I would like to rearrange the matrix b in the following way:
> b <- matrix(1:24, 6, 4)
> b
[,1] [,2] [,3] [,4]
[1,] 1 7 13 19
[2,] 2 8 14 20
[3,] 3 9 15 21
[4,] 4 10 16 22
[5,] 5 11 17 23
[6,] 6 12 18 24
> cbind(b[1:2, ], b[3:4, ], b[5:6, ])
[,1] [,2] [,3] [,4] [,5] [,6] [,7] [,8] [,9] [,10] [,11] [,12]

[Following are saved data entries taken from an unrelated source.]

-- ==== Sys2Proof/Machine/Fetch.lean ====
section
/-! DEFINITION. Where an instruction's words come from at a boundary: the instruction word is in IR0,
fetched by the last tick of the instruction before (spec/46_sequencer.md R290), and the extension word is
the word after PC (spec/20_memory.md R64). -/

namespace Sys2Proof.Machine

/-- The extension word an instruction at PC would take: the word at A +16 1, wrapping at 0xFFFF (R64). -/
def extensionWord (s : State) : Word := s.memRead (s.pc + 1)

/-- The instruction a boundary state holds: IR0 decoded, with the extension word that follows PC. -/
def fetched (s : State) : Instr := decodePair s.ir0 (extensionWord s)

/-- The words of an instruction stored at PC, IR0 primed with the first, and no instruction in flight. -/
def placeInstruction (s : State) (bits : Nat) : State :=
  ((((s.setWord s.pc (BitVec.ofNat 16 bits)).setWord (s.pc + 1) (BitVec.ofNat 16 (bits / 2 ^ 16))).latchIr0
    (BitVec.ofNat 16 bits)).setWl false).setClock false .none

end Sys2Proof.Machine
end

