/-! `State.output` -/

@[simp] theorem State.output_regs (s : State) (p : Port) (v : Word) : (s.output p v).regs = s.regs := rfl
@[simp] theorem State.output_pc (s : State) (p : Port) (v : Word) : (s.output p v).pc = s.pc := rfl
@[simp] theorem State.output_sp (s : State) (p : Port) (v : Word) : (s.output p v).sp = s.sp := rfl
@[simp] theorem State.output_flags (s : State) (p : Port) (v : Word) : (s.output p v).flags = s.flags := rfl
@[simp] theorem State.output_ir0 (s : State) (p : Port) (v : Word) : (s.output p v).ir0 = s.ir0 := rfl
@[simp] theorem State.output_ir1 (s : State) (p : Port) (v : Word) : (s.output p v).ir1 = s.ir1 := rfl
@[simp] theorem State.output_ramaddrLatch (s : State) (p : Port) (v : Word) : (s.output p v).ramaddrLatch = s.ramaddrLatch := rfl
@[simp] theorem State.output_phases (s : State) (p : Port) (v : Word) : (s.output p v).phases = s.phases := rfl
@[simp] theorem State.output_wl (s : State) (p : Port) (v : Word) : (s.output p v).wl = s.wl := rfl
@[simp] theorem State.output_clk (s : State) (p : Port) (v : Word) : (s.output p v).clk = s.clk := rfl
@[simp] theorem State.output_ramAddr (s : State) (p : Port) (v : Word) : (s.output p v).ramAddr = s.ramAddr := rfl
@[simp] theorem State.output_ramOut (s : State) (p : Port) (v : Word) : (s.output p v).ramOut = s.ramOut := rfl
@[simp] theorem State.output_mem (s : State) (p : Port) (v : Word) : (s.output p v).mem = s.mem := rfl
@[simp] theorem State.output_inPins (s : State) (p : Port) (v : Word) : (s.output p v).inPins = s.inPins := rfl
@[simp] theorem State.output_inDraws (s : State) (p : Port) (v : Word) : (s.output p v).inDraws = s.inDraws := rfl
@[simp] theorem State.output_events (s : State) (p : Port) (v : Word) : (s.output p v).events = s.events ++ [.outPort p v] := rfl
@[simp] theorem State.output_getReg (s : State) (p : Port) (v : Word) (j : Reg) :
    (s.output p v).getReg j = s.getReg j := rfl
@[simp] theorem State.output_memRead (s : State) (p : Port) (v : Word) (x : Word) :
    (s.output p v).memRead x = s.memRead x := rfl
@[simp] theorem State.output_portValue (s : State) (p : Port) (v : Word) (q : Port) :
    (s.output p v).portValue q = s.portValue q := rfl

/-! `State.setWl` -/

@[simp] theorem State.setWl_regs (s : State) (b : Bool) : (s.setWl b).regs = s.regs := rfl
@[simp] theorem State.setWl_pc (s : State) (b : Bool) : (s.setWl b).pc = s.pc := rfl
@[simp] theorem State.setWl_sp (s : State) (b : Bool) : (s.setWl b).sp = s.sp := rfl
@[simp] theorem State.setWl_flags (s : State) (b : Bool) : (s.setWl b).flags = s.flags := rfl
@[simp] theorem State.setWl_ir0 (s : State) (b : Bool) : (s.setWl b).ir0 = s.ir0 := rfl
@[simp] theorem State.setWl_ir1 (s : State) (b : Bool) : (s.setWl b).ir1 = s.ir1 := rfl
@[simp] theorem State.setWl_ramaddrLatch (s : State) (b : Bool) : (s.setWl b).ramaddrLatch = s.ramaddrLatch := rfl
@[simp] theorem State.setWl_phases (s : State) (b : Bool) : (s.setWl b).phases = s.phases := rfl
@[simp] theorem State.setWl_wl (s : State) (b : Bool) : (s.setWl b).wl = b := rfl
@[simp] theorem State.setWl_clk (s : State) (b : Bool) : (s.setWl b).clk = s.clk := rfl
@[simp] theorem State.setWl_ramAddr (s : State) (b : Bool) : (s.setWl b).ramAddr = s.ramAddr := rfl
@[simp] theorem State.setWl_ramOut (s : State) (b : Bool) : (s.setWl b).ramOut = s.ramOut := rfl
@[simp] theorem State.setWl_mem (s : State) (b : Bool) : (s.setWl b).mem = s.mem := rfl
@[simp] theorem State.setWl_inPins (s : State) (b : Bool) : (s.setWl b).inPins = s.inPins := rfl
@[simp] theorem State.setWl_inDraws (s : State) (b : Bool) : (s.setWl b).inDraws = s.inDraws := rfl
@[simp] theorem State.setWl_events (s : State) (b : Bool) : (s.setWl b).events = s.events := rfl
@[simp] theorem State.setWl_getReg (s : State) (b : Bool) (j : Reg) :
    (s.setWl b).getReg j = s.getReg j := rfl
@[simp] theorem State.setWl_memRead (s : State) (b : Bool) (x : Word) :
    (s.setWl b).memRead x = s.memRead x := rfl
@[simp] theorem State.setWl_portValue (s : State) (b : Bool) (q : Port) :
    (s.setWl b).portValue q = s.portValue q := rfl

/-! `State.setClock` -/

@[simp] theorem State.setClock_regs (s : State) (c : Bool) (n : Phases) : (s.setClock c n).regs = s.regs := rfl
@[simp] theorem State.setClock_pc (s : State) (c : Bool) (n : Phases) : (s.setClock c n).pc = s.pc := rfl
@[simp] theorem State.setClock_sp (s : State) (c : Bool) (n : Phases) : (s.setClock c n).sp = s.sp := rfl
@[simp] theorem State.setClock_flags (s : State) (c : Bool) (n : Phases) : (s.setClock c n).flags = s.flags := rfl
@[simp] theorem State.setClock_ir0 (s : State) (c : Bool) (n : Phases) : (s.setClock c n).ir0 = s.ir0 := rfl
@[simp] theorem State.setClock_ir1 (s : State) (c : Bool) (n : Phases) : (s.setClock c n).ir1 = s.ir1 := rfl
@[simp] theorem State.setClock_ramaddrLatch (s : State) (c : Bool) (n : Phases) : (s.setClock c n).ramaddrLatch = s.ramaddrLatch := rfl
@[simp] theorem State.setClock_phases (s : State) (c : Bool) (n : Phases) : (s.setClock c n).phases = n := rfl
@[simp] theorem State.setClock_wl (s : State) (c : Bool) (n : Phases) : (s.setClock c n).wl = s.wl := rfl
@[simp] theorem State.setClock_clk (s : State) (c : Bool) (n : Phases) : (s.setClock c n).clk = c := rfl
@[simp] theorem State.setClock_ramAddr (s : State) (c : Bool) (n : Phases) : (s.setClock c n).ramAddr = s.ramAddr := rfl
@[simp] theorem State.setClock_ramOut (s : State) (c : Bool) (n : Phases) : (s.setClock c n).ramOut = s.ramOut := rfl
@[simp] theorem State.setClock_mem (s : State) (c : Bool) (n : Phases) : (s.setClock c n).mem = s.mem := rfl
@[simp] theorem State.setClock_inPins (s : State) (c : Bool) (n : Phases) : (s.setClock c n).inPins = s.inPins := rfl
@[simp] theorem State.setClock_inDraws (s : State) (c : Bool) (n : Phases) : (s.setClock c n).inDraws = s.inDraws := rfl
@[simp] theorem State.setClock_events (s : State) (c : Bool) (n : Phases) : (s.setClock c n).events = s.events := rfl
@[simp] theorem State.setClock_getReg (s : State) (c : Bool) (n : Phases) (j : Reg) :
    (s.setClock c n).getReg j = s.getReg j := rfl
@[simp] theorem State.setClock_memRead (s : State) (c : Bool) (n : Phases) (x : Word) :
    (s.setClock c n).memRead x = s.memRead x := rfl
@[simp] theorem State.setClock_portValue (s : State) (c : Bool) (n : Phases) (q : Port) :
    (s.setClock c n).portValue q = s.portValue q := rfl

/-! `State.fetchNext` -/

@[simp] theorem State.fetchNext_regs (s : State) : (s.fetchNext).regs = s.regs := rfl
@[simp] theorem State.fetchNext_pc (s : State) : (s.fetchNext).pc = s.pc := rfl
@[simp] theorem State.fetchNext_sp (s : State) : (s.fetchNext).sp = s.sp := rfl
@[simp] theorem State.fetchNext_flags (s : State) : (s.fetchNext).flags = s.flags := rfl
@[simp] theorem State.fetchNext_ir0 (s : State) : (s.fetchNext).ir0 = s.memRead s.pc := rfl
@[simp] theorem State.fetchNext_ir1 (s : State) : (s.fetchNext).ir1 = s.ir1 := rfl
@[simp] theorem State.fetchNext_ramaddrLatch (s : State) : (s.fetchNext).ramaddrLatch = s.ramaddrLatch := rfl
@[simp] theorem State.fetchNext_phases (s : State) : (s.fetchNext).phases = s.phases := rfl
@[simp] theorem State.fetchNext_wl (s : State) : (s.fetchNext).wl = s.wl := rfl
@[simp] theorem State.fetchNext_clk (s : State) : (s.fetchNext).clk = s.clk := rfl
@[simp] theorem State.fetchNext_ramAddr (s : State) : (s.fetchNext).ramAddr = s.pc := rfl
@[simp] theorem State.fetchNext_ramOut (s : State) : (s.fetchNext).ramOut = s.memRead s.pc := rfl
@[simp] theorem State.fetchNext_mem (s : State) : (s.fetchNext).mem = s.mem := rfl
@[simp] theorem State.fetchNext_inPins (s : State) : (s.fetchNext).inPins = s.inPins := rfl
@[simp] theorem State.fetchNext_inDraws (s : State) : (s.fetchNext).inDraws = s.inDraws := rfl
@[simp] theorem State.fetchNext_events (s : State) : (s.fetchNext).events = s.events := rfl
@[simp] theorem State.fetchNext_getReg (s : State) (j : Reg) :
    (s.fetchNext).getReg j = s.getReg j := rfl
@[simp] theorem State.fetchNext_memRead (s : State) (x : Word) :
    (s.fetchNext).memRead x = s.memRead x := rfl
@[simp] theorem State.fetchNext_portValue (s : State) (q : Port) :
    (s.fetchNext).portValue q = s.portValue q := rfl

/-! `State.finishAt` -/

@[simp] theorem State.finishAt_regs (s : State) (target : Word) : (s.finishAt target).regs = s.regs := rfl
@[simp] theorem State.finishAt_pc (s : State) (target : Word) : (s.finishAt target).pc = target := rfl
@[simp] theorem State.finishAt_sp (s : State) (target : Word) : (s.finishAt target).sp = s.sp := rfl
@[simp] theorem State.finishAt_flags (s : State) (target : Word) : (s.finishAt target).flags = s.flags := rfl
@[simp] theorem State.finishAt_ir0 (s : State) (target : Word) : (s.finishAt target).ir0 = s.memRead target := rfl
@[simp] theorem State.finishAt_ir1 (s : State) (target : Word) : (s.finishAt target).ir1 = s.ir1 := rfl
@[simp] theorem State.finishAt_ramaddrLatch (s : State) (target : Word) : (s.finishAt target).ramaddrLatch = s.ir1 := rfl
@[simp] theorem State.finishAt_phases (s : State) (target : Word) : (s.finishAt target).phases = s.phases := rfl
@[simp] theorem State.finishAt_wl (s : State) (target : Word) : (s.finishAt target).wl = s.wl := rfl
@[simp] theorem State.finishAt_clk (s : State) (target : Word) : (s.finishAt target).clk = s.clk := rfl
@[simp] theorem State.finishAt_ramAddr (s : State) (target : Word) : (s.finishAt target).ramAddr = target := rfl
@[simp] theorem State.finishAt_ramOut (s : State) (target : Word) : (s.finishAt target).ramOut = s.memRead target := rfl
@[simp] theorem State.finishAt_mem (s : State) (target : Word) : (s.finishAt target).mem = s.mem := rfl
@[simp] theorem State.finishAt_inPins (s : State) (target : Word) : (s.finishAt target).inPins = s.inPins := rfl
@[simp] theorem State.finishAt_inDraws (s : State) (target : Word) : (s.finishAt target).inDraws = s.inDraws := rfl
@[simp] theorem State.finishAt_events (s : State) (target : Word) : (s.finishAt target).events = s.events := rfl
@[simp] theorem State.finishAt_getReg (s : State) (target : Word) (j : Reg) :
    (s.finishAt target).getReg j = s.getReg j := rfl
@[simp] theorem State.finishAt_memRead (s : State) (target : Word) (x : Word) :
    (s.finishAt target).memRead x = s.memRead x := rfl
@[simp] theorem State.finishAt_portValue (s : State) (target : Word) (q : Port) :
    (s.finishAt target).portValue q = s.portValue q := rfl

/-! `State.endOneWord` -/

@[simp] theorem State.endOneWord_regs (s : State) : (s.endOneWord).regs = s.regs := rfl
@[simp] theorem State.endOneWord_pc (s : State) : (s.endOneWord).pc = s.pc + 1 := rfl
@[simp] theorem State.endOneWord_sp (s : State) : (s.endOneWord).sp = s.sp := rfl
@[simp] theorem State.endOneWord_flags (s : State) : (s.endOneWord).flags = s.flags := rfl
@[simp] theorem State.endOneWord_ir0 (s : State) : (s.endOneWord).ir0 = s.memRead (s.pc + 1) := rfl
@[simp] theorem State.endOneWord_ir1 (s : State) : (s.endOneWord).ir1 = s.ir1 := rfl
@[simp] theorem State.endOneWord_ramaddrLatch (s : State) : (s.endOneWord).ramaddrLatch = s.ir1 := rfl
@[simp] theorem State.endOneWord_phases (s : State) : (s.endOneWord).phases = s.phases := rfl
@[simp] theorem State.endOneWord_wl (s : State) : (s.endOneWord).wl = s.wl := rfl
@[simp] theorem State.endOneWord_clk (s : State) : (s.endOneWord).clk = s.clk := rfl
@[simp] theorem State.endOneWord_ramAddr (s : State) : (s.endOneWord).ramAddr = s.pc + 1 := rfl
@[simp] theorem State.endOneWord_ramOut (s : State) : (s.endOneWord).ramOut = s.memRead (s.pc + 1) := rfl
@[simp] theorem State.endOneWord_mem (s : State) : (s.endOneWord).mem = s.mem := rfl
@[simp] theorem State.endOneWord_inPins (s : State) : (s.endOneWord).inPins = s.inPins := rfl
@[simp] theorem State.endOneWord_inDraws (s : State) : (s.endOneWord).inDraws = s.inDraws := rfl
@[simp] theorem State.endOneWord_events (s : State) : (s.endOneWord).events = s.events := rfl
@[simp] theorem State.endOneWord_getReg (s : State) (j : Reg) :
    (s.endOneWord).getReg j = s.getReg j := rfl
@[simp] theorem State.endOneWord_memRead (s : State) (x : Word) :
    (s.endOneWord).memRead x = s.memRead x := rfl
@[simp] theorem State.endOneWord_portValue (s : State) (q : Port) :
    (s.endOneWord).portValue q = s.portValue q := rfl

[1,] 1 7 13 19 3 9 15 21 5 11 17 23
[2,] 2 8 14 20 4 10 16 22 6 12 18 24
The number of rows (2 here) is always going to be the same but the matrix b is going to be very large, on the dimension of about 1M x 100. Is there some fast way I can do this without a for loop? Thanks.
First, split b
into chunks of two rows using lapply
and then cbind
the subgroups together using do.call
.
do.call(cbind, lapply(seq(1, NROW(b), 2), function(i) b[i:(i+1),]))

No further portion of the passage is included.